Your objective:
Find the line with "parity (R295). -/" and the line with "s.opSend (s.blobNum (kCY_MEMBERS" in the entries below; output exactly those two lines, every line between them, and no others.

Stored data entries:
· · ·

-- ==== Sys2Proof/Machine/CarryOps.lean ====
section
/-! DEFINITION. What the carry units do: groups and their tree (R242 to R254), buckets from their push to their completion
(R244 to R258, R262, R263), the verdict exchange (R259 to R261). -/

namespace Sys2Proof.Machine

open Sys2Proof

/-- MISMATCH, LOST and UNCORR bring NONFINITE with them (R258). -/
def csNorm (w : BitVec 16) : BitVec 16 :=
  if w &&& (csMISMATCH ||| csLOST ||| csUNCORR) = 0 then w else w ||| csNONFINITE

/-- Group states (R243). -/
abbrev cyIDLE : Nat := 0
abbrev cyFORMING : Nat := 1
abbrev cyREADY : Nat := 2
abbrev cyBROKEN : Nat := 3

def State.cyState (s : State) (p g : Nat) : Nat := s.o (kCY_GROUP_STATE (4 * p + g))
def State.setCyState (s : State) (p g v : Nat) : State := s.setO (kCY_GROUP_STATE (4 * p + g)) v
def State.cySize (s : State) (p g : Nat) : Nat := s.o (kCY_GROUP_SIZE (4 * p + g))
def State.cyRank (s : State) (p g : Nat) : Nat := s.o (kCY_GROUP_RANK (4 * p + g))
def State.cyFanin (s : State) (p g : Nat) : Nat := s.o (kCY_FANIN (4 * p + g))
def State.cyEpoch (s : State) (p g : Nat) : Nat := s.o (kCY_EPOCH (4 * p + g))

/-- Bytes of a segment unit, or of its prefix alone (R250, R256). -/
def unitBytes (u : SegUnit) : List Byte :=
  let prefix16 := leBytes 4 u.index ++ leBytes 4 u.amax.toNat ++ List.replicate 8 0
  if u.codes.isEmpty then prefix16
  else prefix16 ++ u.sbs.map (BitVec.ofNat 8) ++ u.codes.map (BitVec.ofNat 8) ++ List.replicate 112 0

/-- Send message data to a rank of a group; FLOW comes from the group, TAG and step parity (R295). -/
def State.sendRank (s : State) (p g dest tag parity : Nat) (data : List Byte) : State :=
  let i := 4 * p + g
  s.opSend (s.blobNum (kCY_MEMBERS i) (16 * dest) 8) (s.blobNum (kCY_MEMBERS i) (16 * dest + 8) 1) 1
    (s.o (kCY_GROUP_ID i) % 256 * 2 ^ 17 + tag % 2 ^ 16 * 2 + parity % 2) data

/-- Send a message of a carry unit: it is noted as sent and handed to the optical ports. The data of the messages whose
layout the spec does not give is the model's own. -/
def State.cySend (s : State) (m : CarryMsg) : State :=
  let s := { s with cy := { s.cy with sent := s.cy.sent ++ [m] } }
  match m with
  | .unit p g dest u => s.sendRank p g dest u.tag u.parity (unitBytes u)
  | .header p g dest h => s.sendRank p g dest (bits h 15 0) (bits h 16 16) (leBytes 64 h.toNat)
  | .handshake p g dest e d bad => s.sendRank p g dest 0xFFFF 0 (leBytes 32 d.toNat ++ leBytes 4 e ++ [if bad then 1 else 0])
  | .result p g dest e ok => s.sendRank p g dest 0xFFFF 0 (leBytes 4 e ++ [if ok then 1 else 0])
  | .chunk p g dest tag par _ data => s.sendRank p g dest tag par data
  | .mirror p node _ img d => s.opSend node p 2 (img.stroke % 2 ^ 32) (leBytes 64 (mirrorHeader img d).toNat ++ mirrorStream img)
  | .mirrorOut node p bs => s.opSend node p 2 0 bs
  | .exported node p a bs =>
    (upto ((bs.length + 65471) / 65472)).foldl (fun (s : State) i =>
      s.opSend node p 3 0 (leBytes 8 (a + 65472 * i) ++ (bs.drop (65472 * i)).take 65472)) s
  | .committed node p step => s.opSend node p 2 1 (leBytes 8 step)
  | .restoreReq p node k => s.opSend node p 2 0 [BitVec.ofNat 8 k]
  | .exportReq p node k t => s.opSend node p 2 0 (BitVec.ofNat 8 k :: t)

/-! The heap tree (R254). -/

/-- Parent of a relabelled rank, unless it is the root. -/
def treeParent (f r : Nat) : Option Nat := if r = 0 then none else some ((r - 1) / f)
/-- Children of a relabelled rank, ascending. -/
def treeKids (f n r : Nat) : List Nat := ((upto f).map (fun i => f * r + 1 + i)).filter (fun c => decide (c < n))

/-- The rotation of a bucket's segment: rank = relabelled rank + rotation, modulo N. -/
def segShift (d : BitVec 512) (n j : Nat) : Nat := (if bdDeliver d then bdOwner d else j + bdTag d) % n

/-- Own rank's parent and children for a segment, as ranks. -/
def State.segParent (s : State) (b : Bucket) (j : Nat) : Option Nat :=
  let n := s.cySize b.part b.g
  let k := segShift b.desc n j
  (treeParent (s.cyFanin b.part b.g) ((s.cyRank b.part b.g + n - k) % n)).map (fun r => (r + k) % n)

def State.segKids (s : State) (b : Bucket) (j : Nat) : List Nat :=
  let n := s.cySize b.part b.g
  let k := segShift b.desc n j
  (treeKids (s.cyFanin b.part b.g) n ((s.cyRank b.part b.g + n - k) % n)).map (fun r => (r + k) % n)

/-- Tree of the handshake and of the verdict exchange. -/
def State.grpParent (s : State) (p g : Nat) : Option Nat := treeParent (s.cyFanin p g) (s.cyRank p g)
def State.grpKids (s : State) (p g : Nat) : List Nat := treeKids (s.cyFanin p g) (s.cySize p g) (s.cyRank p g)

/-! Buckets. -/

def State.bucket? (s : State) (id : Nat) : Option Bucket := s.cy.buckets.find? (fun b => b.id == id)
/-- Open buckets of a group. -/
def State.groupBuckets (s : State) (p g : Nat) : List Bucket :=
  s.cy.buckets.filter (fun b => b.part == p && b.g == g)

/-- CY_OPEN follows the bucket table (R246, R274). -/
def State.countOpen (s : State) (p : Nat) : State :=
  s.setO (kCY_OPEN p) (s.cy.buckets.filter (fun b => b.part == p)).length

/-- The verdict group of a partition (R261): its only group, or the one it names. -/
def State.verdictGroup (s : State) (p : Nat) : Nat :=
  match (upto 4).filter (fun g => s.cyState p g == cyREADY || s.cyState p g == cyBROKEN) with
  | [g] => g
  | _ => s.o (kCY_VERDICT_GROUP p)

/-- The counts of a note set their bits (R258). -/
def SegNote.word (x : SegNote) : BitVec 16 :=
  csNorm (x.status ||| (if x.clips = 0 then 0 else csCLIPPED) ||| (if x.vanish = 0 then 0 else csVANISH))

/-- Spans of a bucket's areas, as address and bytes, with writes marked (R244, R245). -/
def State.bucketAreas (s : State) (p : Nat) (d : BitVec 512) : List (Nat × Nat × Bool) :=
  let g := bdGroup d
  let n := s.cySize p g
  let e := bdSegs d * 4096
  match bdOp d with
  | 1 =>
    (if bdPath d then [(bdSrc d, if bdSrcHb d then 2 * e else 4 * e, false)] else [])
      ++ [(bdDst d, if bdDstF32 d then 4 * e else 2 * e, true),
          (bdWork d, (s.cyFanin p g + 2) * bdSegs d * 4352, true), (bdScale d, 8 * bdSegs d, true)]
  | 2 => [(bdSrc d, n * bdChunk d, false), (bdDst d, n * bdChunk d, true)]
  | 3 => [(bdSrc d, bdChunk d, false), (bdDst d, n * bdChunk d, true)]
  | _ => []

/-- The areas of an operation are whole: mapped in every byte, not granted, not read-only where written (R245). A span runs
within one slice. -/
def State.areaOk (s : State) (p : Nat) (a : Nat × Nat × Bool) : Bool :=
  !bit (tget 0 (s.part p).slices (a.1 / 2 ^ 29)) 14 && (s.udPhys p a.1 a.2.1 a.2.2).isSome

/-- Form of a descriptor (R244, R245). -/
def State.bucketForm (s : State) (p : Nat) (d : BitVec 512) : Bool :=
  let n := s.cySize p (bdGroup d)
  decide (1 ≤ bdOp d) && decide (bdOp d ≤ 4) && decide (bdHome d < 576) && bdTag d != 0xFFFF
    && (match bdOp d with
        | 1 => decide (256 ≤ bdSegs d) && decide (bdSegs d ≤ 16384)
            && (!bdDeliver d || decide (bdOwner d < n))
            && [bdDst d, bdWork d, bdScale d].all (fun a => a % 64 == 0) && (!bdPath d || bdSrc d % 64 == 0)
        | 4 => true
        | _ => bdChunk d % 64 == 0 && decide (64 ≤ bdChunk d) && decide (bdChunk d ≤ 67108864)
            && [bdSrc d, bdDst d].all (fun a => a % 64 == 0))

/-- STEP is below the latest verdict step plus 1, or already closed, or below S in the verdict group of a RUNNING partition
(R245, R261). -/
def State.bucketOrder (s : State) (p : Nat) (d : BitVec 512) : Bool :=
  let st := bdStep d
  let g := bdGroup d
  decide (st < tget 0 s.cy.lastStep p) || (bdOp d == 4 && (tget [] s.cy.known p).contains st) || (s.group p g).closes.any (fun c => c.step == st)
    || (bdOp d == 4 && g == s.verdictGroup p && s.running p && decide (st < s.runStep p))

/-- The scales of a REDUCE as its push reads them (R251): a status, or each segment's scale. A scale that cannot be read is
taken as 1.0 and the bucket's word has UNCORR (R258). -/
def State.readScales (s : State) (p : Nat) (d : BitVec 512) : Except Nat (Tab F32 × BitVec 16) :=
  (upto (bdSegs d)).foldl (fun (a : Except Nat (Tab F32 × BitVec 16)) j =>
    match a, s.udPhys p (bdScale d + 8 * j) 8 false with
    | .ok (t, w), some x =>
      if s.decks.udBadIn x 8 then .ok (t, w ||| csUNCORR)
      else
        let v : F32 := BitVec.ofNat 32 (leNat (s.decks.udRead x 4))
        if v = 0 then .ok (t, w) else if !scaleOk v then .error stSCALE_INVALID
        else .ok (tset 0x3F800000 t j v, w)
    | r, _ => r) (.ok ([], 0))

/-- Status of the checks of a push, in the table's order (R245, R251). -/
def State.bucketCheck (s : State) (p : Nat) (d : BitVec 512) : Nat :=
  let g := bdGroup d
  if !s.bucketForm p d then stDESC_INVALID
  else if (s.bucketAreas p d).any (fun a => !s.areaOk p a) then stDECK_RANGE
  else if s.cyState p g ≠ cyREADY then stCY_NO_GROUP
  else if bdOp d ≠ 4 && 256 ≤ s.cy.buckets.length then stCY_TABLE_FULL
  else if bdOp d ≠ 4 && (s.groupBuckets p g).any (fun b => bdTag b.desc == bdTag d && bdStep b.desc % 2 == bdStep d % 2)
  then stCY_TAG_BUSY
  else if s.bucketOrder p d then stCY_ORDER
  else 0

/-! Headers as they are written (R257). -/

structure HdrIn where
  kind : Nat
  down : Bool
  receiver : Nat
  status : BitVec 16
  clips : Nat := 0
  vanish : Nat := 0
  segs : Nat := 0
  tag : Nat
  step : Nat
  cmin : Nat := 0
  cmax : Nat := 0

/-- A bucket header written by this member (R257). -/
def State.header (s : State) (p g : Nat) (h : HdrIn) : BitVec 512 :=
  let f (b : Bool) (i : Nat) : Nat := if b then 2 ^ i else 0
  BitVec.ofNat 512
    (h.tag % 2 ^ 16 + (h.step % 2) * 2 ^ 16 + f h.down 17 + (h.kind % 4) * 2 ^ 18
      + (s.o (kCY_GROUP_ID (4 * p + g)) % 256) * 2 ^ 24 + h.status.toNat * 2 ^ 32
      + (s.cyRank p g % 2 ^ 14) * 2 ^ 64 + (h.receiver % 2 ^ 14) * 2 ^ 80 + (h.segs % 2 ^ 15) * 2 ^ 96
      + min h.clips (2 ^ 32 - 1) * 2 ^ 128 + min h.vanish (2 ^ 32 - 1) * 2 ^ 160 + (h.step % 2 ^ 64) * 2 ^ 192
      + (s.cyEpoch p g % 2 ^ 32) * 2 ^ 256 + (h.cmax % 2 ^ 32) * 2 ^ 288 + (h.cmin % 2 ^ 32) * 2 ^ 320)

· · ·

Output below:
/-- Send message data to a rank of a group; FLOW comes from the group, TAG and step parity (R295). -/
def State.sendRank (s : State) (p g dest tag parity : Nat) (data : List Byte) : State :=
  let i := 4 * p + g
  s.opSend (s.blobNum (kCY_MEMBERS i) (16 * dest) 8) (s.blobNum (kCY_MEMBERS i) (16 * dest + 8) 1) 1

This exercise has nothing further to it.